-- ==== Sys2Proof/Laws/State.lean ====
section
/-! SUPPORT. The small lemmas of the state's records: reading a record after a write, the fields a write leaves, timers, and
posting. -/

namespace Sys2Proof.Machine

/-! ### One lemma per field per write, and reading back -/

theorem get_set_self {α : Type} {n : Nat} (v : Vector α n) (i : Fin n) (r : α) : (v.set i.1 r i.2).get i = r :=
  Vector.getElem_set_self i.2

theorem get_set_of_ne {α : Type} {n : Nat} (v : Vector α n) {i j : Fin n} (h : j ≠ i) (r : α) :
    (v.set i.1 r i.2).get j = v.get j :=
  Vector.getElem_set_ne i.2 j.2 fun e => h (Fin.ext e.symm)

section writes

variable (p : Plant)

@[simp] theorem Plant.station_setStation (i : Fin 24) (r : Station) : (p.setStation i r).station i = r := get_set_self ..
theorem Plant.station_setStation_of_ne {i j : Fin 24} (h : j ≠ i) (r : Station) : (p.setStation i r).station j = p.station j :=
  get_set_of_ne _ h _
@[simp] theorem Plant.setStation_now (i r) : (p.setStation i r).now = p.now := rfl
@[simp] theorem Plant.setStation_channels (i r) : (p.setStation i r).channels = p.channels := rfl
@[simp] theorem Plant.setStation_channel (i r j) : (p.setStation i r).channel j = p.channel j := rfl
@[simp] theorem Plant.setStation_patterns (i r) : (p.setStation i r).patterns = p.patterns := rfl
@[simp] theorem Plant.setStation_pattern (i r j) : (p.setStation i r).pattern j = p.pattern j := rfl
@[simp] theorem Plant.setStation_tables (i r) : (p.setStation i r).tables = p.tables := rfl
@[simp] theorem Plant.setStation_table (i r j) : (p.setStation i r).table j = p.table j := rfl
@[simp] theorem Plant.setStation_barriers (i r) : (p.setStation i r).barriers = p.barriers := rfl
@[simp] theorem Plant.setStation_barrier (i r j) : (p.setStation i r).barrier j = p.barrier j := rfl
@[simp] theorem Plant.setStation_evalQueue (i r) : (p.setStation i r).evalQueue = p.evalQueue := rfl
@[simp] theorem Plant.setStation_flight (i r) : (p.setStation i r).flight = p.flight := rfl
@[simp] theorem Plant.setStation_exercise (i r) : (p.setStation i r).exercise = p.exercise := rfl
@[simp] theorem Plant.setStation_villages (i r) : (p.setStation i r).villages = p.villages := rfl
@[simp] theorem Plant.setStation_village (i r j) : (p.setStation i r).village j = p.village j := rfl
@[simp] theorem Plant.setStation_dispatch (i r) : (p.setStation i r).dispatch = p.dispatch := rfl
@[simp] theorem Plant.setStation_disp (i r j) : (p.setStation i r).disp j = p.disp j := rfl
@[simp] theorem Plant.setStation_session (i r) : (p.setStation i r).session = p.session := rfl
@[simp] theorem Plant.setStation_notices (i r) : (p.setStation i r).notices = p.notices := rfl

@[simp] theorem Plant.channel_setChannel (i : Fin 48) (r : Channel) : (p.setChannel i r).channel i = r := get_set_self ..
theorem Plant.channel_setChannel_of_ne {i j : Fin 48} (h : j ≠ i) (r : Channel) : (p.setChannel i r).channel j = p.channel j :=
  get_set_of_ne _ h _
@[simp] theorem Plant.setChannel_now (i r) : (p.setChannel i r).now = p.now := rfl
@[simp] theorem Plant.setChannel_stations (i r) : (p.setChannel i r).stations = p.stations := rfl
@[simp] theorem Plant.setChannel_station (i r j) : (p.setChannel i r).station j = p.station j := rfl
@[simp] theorem Plant.setChannel_patterns (i r) : (p.setChannel i r).patterns = p.patterns := rfl
@[simp] theorem Plant.setChannel_pattern (i r j) : (p.setChannel i r).pattern j = p.pattern j := rfl
@[simp] theorem Plant.setChannel_tables (i r) : (p.setChannel i r).tables = p.tables := rfl
@[simp] theorem Plant.setChannel_table (i r j) : (p.setChannel i r).table j = p.table j := rfl
@[simp] theorem Plant.setChannel_barriers (i r) : (p.setChannel i r).barriers = p.barriers := rfl
@[simp] theorem Plant.setChannel_barrier (i r j) : (p.setChannel i r).barrier j = p.barrier j := rfl
@[simp] theorem Plant.setChannel_evalQueue (i r) : (p.setChannel i r).evalQueue = p.evalQueue := rfl
@[simp] theorem Plant.setChannel_flight (i r) : (p.setChannel i r).flight = p.flight := rfl
@[simp] theorem Plant.setChannel_exercise (i r) : (p.setChannel i r).exercise = p.exercise := rfl
@[simp] theorem Plant.setChannel_villages (i r) : (p.setChannel i r).villages = p.villages := rfl
@[simp] theorem Plant.setChannel_village (i r j) : (p.setChannel i r).village j = p.village j := rfl
@[simp] theorem Plant.setChannel_dispatch (i r) : (p.setChannel i r).dispatch = p.dispatch := rfl
@[simp] theorem Plant.setChannel_disp (i r j) : (p.setChannel i r).disp j = p.disp j := rfl
@[simp] theorem Plant.setChannel_session (i r) : (p.setChannel i r).session = p.session := rfl
@[simp] theorem Plant.setChannel_notices (i r) : (p.setChannel i r).notices = p.notices := rfl

@[simp] theorem Plant.pattern_setPattern (i : Fin 48) (r : Pattern) : (p.setPattern i r).pattern i = r := get_set_self ..
theorem Plant.pattern_setPattern_of_ne {i j : Fin 48} (h : j ≠ i) (r : Pattern) : (p.setPattern i r).pattern j = p.pattern j :=
  get_set_of_ne _ h _
@[simp] theorem Plant.setPattern_now (i r) : (p.setPattern i r).now = p.now := rfl
@[simp] theorem Plant.setPattern_stations (i r) : (p.setPattern i r).stations = p.stations := rfl
@[simp] theorem Plant.setPattern_station (i r j) : (p.setPattern i r).station j = p.station j := rfl
@[simp] theorem Plant.setPattern_channels (i r) : (p.setPattern i r).channels = p.channels := rfl
@[simp] theorem Plant.setPattern_channel (i r j) : (p.setPattern i r).channel j = p.channel j := rfl
@[simp] theorem Plant.setPattern_tables (i r) : (p.setPattern i r).tables = p.tables := rfl
@[simp] theorem Plant.setPattern_table (i r j) : (p.setPattern i r).table j = p.table j := rfl
@[simp] theorem Plant.setPattern_barriers (i r) : (p.setPattern i r).barriers = p.barriers := rfl
@[simp] theorem Plant.setPattern_barrier (i r j) : (p.setPattern i r).barrier j = p.barrier j := rfl
@[simp] theorem Plant.setPattern_evalQueue (i r) : (p.setPattern i r).evalQueue = p.evalQueue := rfl
@[simp] theorem Plant.setPattern_flight (i r) : (p.setPattern i r).flight = p.flight := rfl
@[simp] theorem Plant.setPattern_exercise (i r) : (p.setPattern i r).exercise = p.exercise := rfl
@[simp] theorem Plant.setPattern_villages (i r) : (p.setPattern i r).villages = p.villages := rfl
@[simp] theorem Plant.setPattern_village (i r j) : (p.setPattern i r).village j = p.village j := rfl
@[simp] theorem Plant.setPattern_dispatch (i r) : (p.setPattern i r).dispatch = p.dispatch := rfl
@[simp] theorem Plant.setPattern_disp (i r j) : (p.setPattern i r).disp j = p.disp j := rfl
@[simp] theorem Plant.setPattern_session (i r) : (p.setPattern i r).session = p.session := rfl
@[simp] theorem Plant.setPattern_notices (i r) : (p.setPattern i r).notices = p.notices := rfl

@[simp] theorem Plant.table_setTable (i : Fin 4) (r : Table) : (p.setTable i r).table i = r := get_set_self ..
theorem Plant.table_setTable_of_ne {i j : Fin 4} (h : j ≠ i) (r : Table) : (p.setTable i r).table j = p.table j :=
  get_set_of_ne _ h _
@[simp] theorem Plant.setTable_now (i r) : (p.setTable i r).now = p.now := rfl
@[simp] theorem Plant.setTable_stations (i r) : (p.setTable i r).stations = p.stations := rfl
@[simp] theorem Plant.setTable_station (i r j) : (p.setTable i r).station j = p.station j := rfl
@[simp] theorem Plant.setTable_channels (i r) : (p.setTable i r).channels = p.channels := rfl
@[simp] theorem Plant.setTable_channel (i r j) : (p.setTable i r).channel j = p.channel j := rfl
@[simp] theorem Plant.setTable_patterns (i r) : (p.setTable i r).patterns = p.patterns := rfl
@[simp] theorem Plant.setTable_pattern (i r j) : (p.setTable i r).pattern j = p.pattern j := rfl
@[simp] theorem Plant.setTable_barriers (i r) : (p.setTable i r).barriers = p.barriers := rfl
@[simp] theorem Plant.setTable_barrier (i r j) : (p.setTable i r).barrier j = p.barrier j := rfl
@[simp] theorem Plant.setTable_evalQueue (i r) : (p.setTable i r).evalQueue = p.evalQueue := rfl
@[simp] theorem Plant.setTable_flight (i r) : (p.setTable i r).flight = p.flight := rfl
@[simp] theorem Plant.setTable_exercise (i r) : (p.setTable i r).exercise = p.exercise := rfl
@[simp] theorem Plant.setTable_villages (i r) : (p.setTable i r).villages = p.villages := rfl
@[simp] theorem Plant.setTable_village (i r j) : (p.setTable i r).village j = p.village j := rfl
@[simp] theorem Plant.setTable_dispatch (i r) : (p.setTable i r).dispatch = p.dispatch := rfl
@[simp] theorem Plant.setTable_disp (i r j) : (p.setTable i r).disp j = p.disp j := rfl
@[simp] theorem Plant.setTable_session (i r) : (p.setTable i r).session = p.session := rfl
@[simp] theorem Plant.setTable_notices (i r) : (p.setTable i r).notices = p.notices := rfl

· · · · · · ·

__Work to complete__. Going through the entries above, count each line that has the word "channels" and report only the count.

__Result of the exercise__. 3